Vorrei riportare uno scritto di Andrea Lessona:
Canada, l’Indian Summer
"Il vento fruscia tra l’immensità dei boschi canadesi e fa danzare i rami sfavillanti d’acero. Il giallo delle foglie sfuma nell’arancio, sino a diventare rosso fuoco. E’ il Foliage, un regalo unico che ogni anno la natura fa all’uomo. E che qui, in Quebec, chiamano “Indian Summer”.
I nativi americani, prima che i colonizzatori bianchi li depredassero delle loro terra e della loro cultura, approfittavano di questo periodo mite per disfare i loro tepee e migrare lenti verso sud.
Ammiravano il paesaggio incandescente come oggi fanno i tanti turisti che arrivano nella zona francofona del Canada, presa d’assalto per godere di uno scenario sterminato che vive solo per 15 giorni grazie allo sbalzo climatico tra le notti fredde e i pomeriggi miti.
Gli “indiani” ringraziavano il Grande Spirito, rispettando la terra su cui vivevano e viaggiavano. Prendevano solo il necessario per proteggere il ciclo naturale della Vita e per ogni dono ricevuto pregavano.
Oggi la massa informe di visitatori arriva armata di macchine fotografiche, affolla i cottage, lascia carta di snack ovunque. Fanno a gara per entrare primi tra i negozietti che vendono porcellana e portare a casa un ninnolo da mostrare come uno scalpo.
I locali, ormai quasi tutti bianchi – retaggio dell’antica colonizzazione anglofrancese -, li sopportano a fatica. Ma li sopportano: per il bene dell’economia canadese. E, soprattutto, delle loro tasche.

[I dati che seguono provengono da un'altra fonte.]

/-- A COLL packet meets this device's collectives; one for a collective not yet started, or for a full reorder buffer, waits in the port's receive pool and holds its credits (R336, R438). -/
def State.collArrive (s : State) (k : Nat) (pkt : FabPacket) : State :=
  let h := pkt.payload
  let (axis, link) := s.ringLink k
  let lseq := fld h 4 4
  let part := pkt.part.val
  let bs := h.drop 32
  let chunk := fld h 10 2
  let off := fld h 16 8
  let full := ((s.collFor part axis link lseq).map (fun c => c.toCru && chunk == c.pos && s.reorderFull c.uid off bs.length)).getD false
  if (mgetD s.fabric.linkSeqs (part, axis, link) 0 < lseq ∨ full) ∧ fld h 1 1 = axis then { s with fabric := { s.fabric with stalled := s.fabric.stalled ++ [(k, pkt)] } } else
  let (s1, go) := s.admitPacket k 2 pkt
  if !go then s1
  else if bs.isEmpty ∨ 4096 < bs.length ∨ fld h 12 4 ≠ bs.length ∨ fld h 1 1 ≠ axis then s1.dropReport k else
  match s1.collFor part axis link lseq with
  | none => s1.count .colCollStat part 0 48 16
  | some c =>
    let differs : Option Nat := if fld h 0 1 ≠ c.cop then some 0 else if fld h 2 1 ≠ c.fmt then some 41 else if fld h 8 2 ≠ c.n then some 40 else if fld h 24 8 ≠ c.elems then some 64 else none
    match differs with
    | some d => (s1.count .colCollStat part 0 32 16).failCmd c.uid { errFormat d with progress := ((s1.cmd? c.uid).map (·.progress)).getD 0 }
    | none =>
      if (if c.cop = 4 then 1 else c.n) ≤ chunk ∨ c.chunkBytes < off + bs.length ∨ off % max 1 (es2 c.fmt / 2) ≠ 0 ∨ (!c.compress ∧ bs.length % max 1 (es2 c.fmt / 2) ≠ 0) ∨
          (c.compress ∧ off / c.block ≠ (off + bs.length - 1) / c.block) then s1.dropReport k
      else
        let s2 := match c.phase pkt.reissue chunk off bs with
          | some g => s1.collData c.uid g chunk off bs
          | none => s1
        if c.toCru ∧ pkt.xo ∧ chunk = c.pos then
          let gpe := ((s2.cruJob? c.uid).bind (fun q => s2.cruGroup? q.ctx q.gid)).map (fun g => g.gpe)
          let end_ := cdiv ((off + bs.length) / 2) (gpe.getD 1)
          (s2.modCruJob c.uid (fun q => if q.acks.any (fun a => a.2.2.tag == pkt.tag && a.2.2.orig == pkt.orig) then q else { q with acks := q.acks ++ [(end_, k, pkt)] })).collLogged c.uid
        else s2

/-- Packets that waited for a collective of this device to start, or for room in a reorder buffer, are looked at again (R336, R438). -/
def State.collUnstall (s : State) : State :=
  if s.fabric.stalled.isEmpty then s else
  s.fabric.stalled.foldl (fun st p => st.collArrive p.1 p.2) { s with fabric := { s.fabric with stalled := [] } }

/-- Collectives whose bytes are all written, or logged, and whose packets are all accepted complete (R439). -/
def State.settleColls (s : State) : State :=
  let s0 := s.collUnstall
  s0.fabric.colls.foldl (fun st k0 =>
    let st1 := if k0.toCru then st.collLogged k0.uid else st
    match st1.coll? k0.uid with
    | none => st1
    | some k =>
      let applied := !k.toCru || ((st1.cruJob? k.uid).map (fun q => q.finished)).getD true
      if k.awaited = 0 ∧ applied ∧ !st1.unsent k.uid ∧ ((st1.cmd? k.uid).map (fun c => c.reply.isNone)).getD false then
        let st2 := (st1.count .colCollStat k.part 0 0 32).reply k.uid (okProgress (k.n - 1))
        { st2 with
          fabric := { st2.fabric with colls := st2.fabric.colls.filter (fun c => c.uid != k.uid) },
          cru := { st2.cru with jobs := st2.cru.jobs.filter (fun q => q.uid != k.uid) },
          memory := { st2.memory with provisional := upd st2.memory.provisional (fun v => v.uid == k.uid) (fun v => { v with done := true }) } }
      else st1) s0

/-- The first barrier of a partition that releases commits the buffers of its completed run-ahead collectives (R444). -/
def State.commitColls (s : State) (part : Nat) : State :=
  { s with memory := { s.memory with provisional := s.memory.provisional.filter (fun v => !(v.done && ((v.coll.map (fun c => c.1 == part)).getD false))) } }

/-! ### The commands (R431, R432, R435, R442, R443) -/

/-- The first block of a compressed collective's own input that fails checks 1 to 5 of R287, or differs from the first in rank or TAG; blocks of another rank or TAG fail check 2 (DEDUCED, log entry 55). -/
def State.collBlocks (s : State) (x src len elems : Nat) (head : List Byte) : Option (Nat × Nat) :=
  (List.range elems).findSome? (fun j =>
    let b := ((s.vaRead x (src + j * len) len).map (·.1)).getD []
    match blockCheck b { dist := fun n => n == len, tile := none, entry := none } with
    | some c => some (c, j)
    | none => if blockShared b ∧ blockRank b = blockRank head ∧ fld b 12 4 = fld head 12 4 then none else some (2, j))

/-- The fields of a collective, judged as R432 states. -/
def State.collFields (s : State) (c : Running) (cop : Nat) : Except Stop Coll := do
  plenIs c 8
  let fl := c.u 42 1
  let cru := cop == 1 && bit fl 1
  if cru then s.ticketFormat c .group else noTicket c
  let axis := c.u 40 1
  need (decide (1 ≤ axis ∧ axis ≤ 3)) (errFormat 40)
  let n := s.field .colRing c.part (axis - 1) 0 16
  let pos := s.field .colRing c.part (axis - 1) 16 16
  need (n != 0) (errFormat 40)
  let fmt := c.u 41 1
  need ((fmt == 3 || fmt == 4 || fmt == 5 || (fmt == 2 && (cop == 2 || cop == 4))) && !(cru && fmt != 4)) (errFormat 41)
  let reduces := cop == 1 || cop == 3
  need (fl / 32 == 0 && !(bit fl 0 && !reduces) && !(bit fl 1 && cop != 1) && !(bit fl 3 && reduces) && !(bit fl 2 && !reduces) && !(bit fl 2 && bit fl 1) && !(bit fl 4 && cop != 4)) (errFormat 42)
  let hops := c.u 43 1
  need (if cop = 4 then decide (hops < n) else hops == 0) (errFormat 43)
  let root := c.u 44 2
  need (if cop = 4 then decide (root < n) else cru || root == 0) (errFormat 44)
  let e := c.u 64 8
  let after : Except Stop Unit := do
    reserved c 46 2
    need (c.u 48 8 % 64 == 0) (errFormat 48)
    need (cru || c.u 56 8 % 64 == 0) (errFormat 56)
    need (decide (1 ≤ e ∧ e < 2 ^ 40)) (errFormat 64)
    need (cop == 4 || (e % n == 0 && (bit fl 2 || e / n * (es2 fmt / 2) % 64 == 0))) (errFormat 64)
  if cru then
    let _ ← s.groupArg c 44 false after
  after
  .ok { uid := c.uid, ctx := c.ctx, part := c.part, cop := cop, axis := axis, fmt := fmt, cflags := fl, hops := hops, root := root, src := c.u 48 8, dst := c.u 56 8, elems := e, n := n, pos := pos, chill := c.chill }

/-- A collective starts: its links' sequences advance (R438), what it does first, and the packets that waited for it. -/
def State.collStart (s : State) (k0 : Coll) : State :=
  let l := k0.links
  let next (i : Nat) : Nat := mgetD s.fabric.linkSeqs (k0.part, k0.axis, i) 0 + 1
  let k1 : Coll := { k0 with send := if k0.sends then some (l.1, next l.1) else none, recv := if k0.receives then some (l.2, next l.2) else none }
  let k : Coll := { k1 with awaited := k1.comes }
  let bump (o : Option (Nat × Nat)) (m : Map (Nat × Nat × Nat) Nat) : Map (Nat × Nat × Nat) Nat := match o with
    | some (i, q) => mset m (k.part, k.axis, i) q
    | none => m
  let s1 : State := { s with
    fabric := { s.fabric with colls := s.fabric.colls ++ [k], linkSeqs := bump k.recv (bump k.send s.fabric.linkSeqs) },
    memory := { s.memory with provisional := if k.ahead then s.memory.provisional ++ [({ sid := s.moves.nextId, uid := k.uid, core := 0, coll := some (k.part, k.ctx) } : Provisional)] else s.memory.provisional },
    moves := { s.moves with nextId := if k.ahead then s.moves.nextId + 1 else s.moves.nextId } }
  ((s1.modCmd k.uid (fun c => { c with work := .coll k.uid })).collBegin k).collUnstall

/-- The work of a REDUCE_SCATTER into a parameter group, which its reduced gradient feeds (R344, R352, R353, R435). -/
def State.collGroup (s : State) (c : Running) (k : Coll) : Except Stop (Option State) := do
  let g ← s.groupArg c 44 false
  need (k.elems / k.n == g.elems) (errFormat 64)
  if s.quiesced c then .error .held else .ok ()
  if s.stepSkipped c.ctx c.step then .ok none else
  match s.applyScale c g with
  | none => .error .held
  | some e =>
    need (s.stepOk c g 0 g.granules) (errFormat 8)
    let h ← s.hyperWords g
    let q : CruJob := { uid := c.uid, ctx := c.ctx, part := c.part, gid := g.id, step := c.step, k := e, first := 0, next := 0, last := g.granules, hyper := h, rings := s.ringsOf c.part g.repAxes }
    let s1 := (s.vaTouch c.ctx g.hAddr 64).modGroup c.ctx g.id (fun g => { g with openStep := some c.step })
    .ok (some { s1 with cru := { s1.cru with jobs := s1.cru.jobs ++ [q] } })

/-- The ranges that a collective reads and writes on this device (R431, R461). -/
def Coll.lines (k : Coll) : List (Nat × Nat × Bool) :=
  let whole := (if k.cop = 4 then 1 else k.n) * k.chunkBytes
  (if k.cop = 4 ∧ k.dist ≠ 0 then [] else [(k.src, if k.cop = 2 then k.chunkBytes else whole, false)]) ++
  (if k.toCru ∨ (k.cop = 4 ∧ k.dist = 0) then [] else [(k.dst, if k.cop = 1 then k.chunkBytes else whole, true)])

/-- REDUCE_SCATTER, ALL_GATHER, ALL_REDUCE, BROADCAST (R431 to R435, R442 to R444). -/
def bodyColl (cop : Nat) : Body := fun c s => do
  let k ← s.collFields c cop
  s.refuseAxis c
  if k.compress then
    if s.protectedIn c.ctx k.src 64 ∨ s.protectedIn c.ctx k.dst 64 then s.refuseProtected c 42 else
    match s.blockBytes c.ctx k.src with
    | .error a => fail (errPage 0 a)
    | .ok (_, some _) => fail (errPoison 3 0)
    | .ok (h, none) =>
      let len := h.length
      if s.protectedIn c.ctx k.src (len * k.elems) ∨ s.protectedIn c.ctx k.dst (len * (if k.cop = 1 then k.elems / k.n else k.elems)) then s.refuseProtected c 42 else
      match s.vaRead c.ctx k.src (len * k.elems) with
      | none => fail (errPage 0 ((s.unmapped c.ctx k.src (len * k.elems)).getD k.src))
      | some (_, true) => fail (errPoison 3 0)
      | some (_, false) => match s.collBlocks c.ctx k.src len k.elems h with
        | some (chk, j) => fail (errDamaged chk j)
        | none => match s.waitLines c ({ k with block := len } : Coll).lines with
          | some s1 => .ok (s1, none)
          | none => .ok (s.collStart { k with block := len }, none)
  else match s.waitLines c k.lines with
  | some s1 => .ok (s1, none)
  | none =>
  if k.toCru then
    match ← s.collGroup c k with
    | none => .ok (s.count .colCollStat c.part 0 0 32, some (okProgress 0 1))
    | some s1 => .ok ((s1.collStart k).collLogged c.uid, none)
  else .ok (s.collStart k, none)

def execReduceScatter := opcodeStep 0x0501 false false (bodyColl 1)
def execAllGather := opcodeStep 0x0502 false false (bodyColl 2)
def execAllReduce := opcodeStep 0x0503 false false (bodyColl 3)
def execBroadcast := opcodeStep 0x0504 false false (bodyColl 4)

/-- COLL_PACKET (R436 to R438). -/
def execCollPacket (k : Fin 36) (pkt : FabPacket) (s : State) : Host.Outcome State Fault Refusal := s.run (fun s => s.collArrive k pkt)

/-- Write a ring's length and position: read-only in a VF; a position outside a ring changes nothing; the link sequences restart (R438, R445). -/
def State.writeRing (s : State) (fn p axis value : Nat) : State :=
  let len := bits value 15 0
  let pos := bits value 31 16
  if fn ≠ 0 ∨ (len ≠ 0 ∧ len ≤ pos) then s else
  let s1 := s.setReg .colRing p axis (bits value 31 0)
  { s1 with fabric := { s1.fabric with linkSeqs := s1.fabric.linkSeqs.filter (fun e => !(e.1.1 == p && e.1.2.1 == axis + 1)) } }

/-- COL_RING_WRITE (R438). -/
def execColRingWrite (fn : Fin 33) (p : Fin 32) (axis : Fin 3) (value : BitVec 64) (s : State) : Host.Outcome State Fault Refusal :=
  s.run (fun s => s.writeRing fn p axis value.toNat)

/-! ### Digests of replicas (R360) -/

/-- A replica's digest: kept for the check of its step, passed on until it has been round the ring, and compared once all have come. -/
def State.digestArrive (s : State) (k : Nat) (pkt : FabPacket) : State :=
  let (s1, go) := s.admitPacket k 6 pkt
  if !go then s1
  else if pkt.payload.length ≠ 24 then s1.dropReport k else
  let h := pkt.payload
  let axis := (s1.ringLink k).1
  let same (e : DigestCheck) : Bool := e.part == pkt.part.val && e.tensor == fld h 0 4 && e.shard == fld h 4 4 && e.step == fld h 8 8
  let old : DigestCheck := (s1.cru.digests.find? same).getD { part := pkt.part, tensor := fld h 0 4, shard := fld h 4 4, step := fld h 8 8 }
  let key := (axis, pkt.orig.val, pkt.tag.val)
  if pkt.reissue ∧ old.heard.contains key then s1 else
  let d : DigestCheck := { old with received := old.received ++ [(axis, BitVec.ofNat 64 (fld h 16 8))], heard := old.heard ++ [key] }
  let s2 : State := { s1 with cru := { s1.cru with digests := put s1.cru.digests same d } }
  let n := ((d.axes.find? (fun a => a.1 == axis)).map (·.2)).getD (s2.field .colRing pkt.part (axis - 1) 0 16)
  let s3 := if (d.received.filter (fun r => r.1 == axis)).length + 1 < n then (s2.sendNext (2 * (axis - 1)) 6 pkt.part d.uid h false).getD s2 else s2
  s3.judgeCheck d

/-- DIGEST_PACKET (R360, R413). -/
def execDigestPacket (k : Fin 36) (pkt : FabPacket) (s : State) : Host.Outcome State Fault Refusal := s.run (fun s => s.digestArrive k pkt)

end Sys2Proof.Machine
end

Alcuni degli “autoctoni” si son fatti guide e portano a spasso i turisti mostrando la bellezza del luogo. Cavalli bradi al pascolo, laghi cristallini che si specchiano nel cielo, sfregiato dal volare libero di oche selvatiche. Poi, prima di migrare verso sud, i volatili riposano il loro piumaggio variopinto nell’acque del fiume San Lorenzo.
Rientrati nelle loro abitazioni in affitto, i visitatori gustano le mele rosse nate nei tanti frutteti. La mattina dopo, a colazione, spalmano sul pane caldo lo sciroppo d’acero ricavato da un foro nel tronco degli alberi.
Qui lo chiamano il “nettare dei boschi”: viene prodotto nelle case del sidro dopo la bollitura a una temperatura altissima. Il suo profumo inebria il cottage e si diffonde nell’aria frizzantina.
Dalla veranda in legno si vede l’arcobaleno sfumato tendersi basso nel cielo, ad altezza albero, e specchiarsi a terra dove le foglie cadute formano un pavimento variopinto. L’alba vibra di fuoco all'orizzonte."